Rather than saying “There would be no us here if our capacity to cooperate was not, overall, more dominant than the capacity of our drive to dominate.” I would say that these two co-equal instincts have been in tension. I suspect that hunter-gatherers developed our DNA by cooperating more than dominating. And surely cooperation has continued to be a strong feature of human societies. But since the development of centralized agriculture domination and submission have been at least as powerful, if not more powerful, than cooperation. Look at our largest nations, India and China, and the erosion of democracy elsewhere, including here.

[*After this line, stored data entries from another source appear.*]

-- ==== Sys2Proof/Machine/PumpIssue.lean ====
section
/-! DEFINITION. Machine/PumpIssue.lean: what a PISSUE checks, allocates and queues (R127 to R131, R135, R168, R169, R188, R201 to R203, R228, R328, R361 to R367, R377, R390, R433, R491 to R499, R531). -/

namespace Sys2Proof.Machine

/-! ## Queue classes and bounds (Tables 3.10, 4.9) -/

inductive PumpClass where
  | ww | mw | wm | mm | router | unbounded
  deriving DecidableEq, Repr

def pumpClass (kind : Nat) : Option PumpClass :=
  match kind with
  | 0x01 | 0x08 | 0x09 | 0x0A => some .ww
  | 0x02 | 0x0B => some .mw
  | 0x03 => some .wm
  | 0x04 => some .mm
  | 0x05 => some .router
  | 0x06 | 0x07 => some .unbounded
  | _ => none

def PumpClass.latPs : PumpClass → Nat
  | .ww => 160000 | .mw => 720000 | .wm => 1520000 | .mm => 2240000 | .router => 400000 | .unbounded => 0

/-- Picoseconds for so many bytes at 819.2 GB/s, or for T1 at 204.8 GB/s for each working stack (R137). -/
def PumpClass.xferPs (c : PumpClass) (memStacks bytes : Nat) : Nat :=
  match c with
  | .mw | .wm | .mm => cdiv (bytes * 10000) (2048 * memStacks)
  | _ => cdiv (bytes * 10000) 8192

/-- The bound of a descriptor (R135). -/
def boundOf (old issue : Nat) (c : PumpClass) (memStacks bytes : Nat) : Nat := max (issue + c.latPs) old + c.xferPs memStacks bytes

/-! ## Where an address leads -/

/-- What a room virtual address names. -/
inductive VaKind where
  | memory | sump | stairwell | cistern
  deriving DecidableEq, Repr

def vaKind (a : Nat) : VaKind :=
  if a / 2 ^ 32 = 0xFFFF then .sump
  else if a / 2 ^ 32 = 0xFFFD then .stairwell
  else if a / 2 ^ 32 = 0xFFFC then .cistern
  else .memory

/-- A page of an adapter slot that a descriptor of room n may not reach (R327, R328): one of a slot that another room holds or that is LOADING,
and for a write one of a slot in any state but TRAIN. A read of a FREE slot finds pages that are not allocated (R168). DEDUCED, log 128. -/
def slotBarred (slots : Tab AdpEntry) (n p : Nat) (write : Bool) : Bool :=
  match slotAt (p * pageBytes) with
  | none => false
  | some k =>
    let e := (tget {} slots k).reg
    (e.state != asFree && e.room.toNat != n) || e.state == asLoading || (write && e.state != asTrain)

/-- The version under which the room's present micro-batch reads its own versioned area, when it holds a reference to it (R388, R392). The
update's own reads come after the last micro-batch has retired, and find the pages as they are (R355). -/
def readVersion (x : Channel) (n : Nat) : Option W32 :=
  ((roomOf x n).train.held.find? fun h => h.node == nodeOf x && h.room.toNat == n && h.mb == (roomOf x n).train.mb).map (·.wgen)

I agree there has been a burgeoning of new knowledge with regard to social psychology, but there has also been a growth in knowledge about oppressive and/or dangerous technology. Witness the metaverse on the horizon: people lying around with virtual reality headsets interacting with digital images.
I substituted “everyone” for “both classes.” Thanks.
Concerning “a parallel paragraph could be written describing how society ‘cooperatizes’ all of us as well,” I wanted this section to focus on problems, while the next section deals with solutions, but maybe some “teasers” can be added. Thanks for the nudge. I’ll try to explore that later.
Concerning guilt and punishment, I think the problem is with harsh, judgmental assertions of guilt and cruel, inhumane punishment. Compassionate judgments and humane punishment are feasible. Not all domination is oppressive, as with red lights.
Great dialog, Michael. I really appreciate it.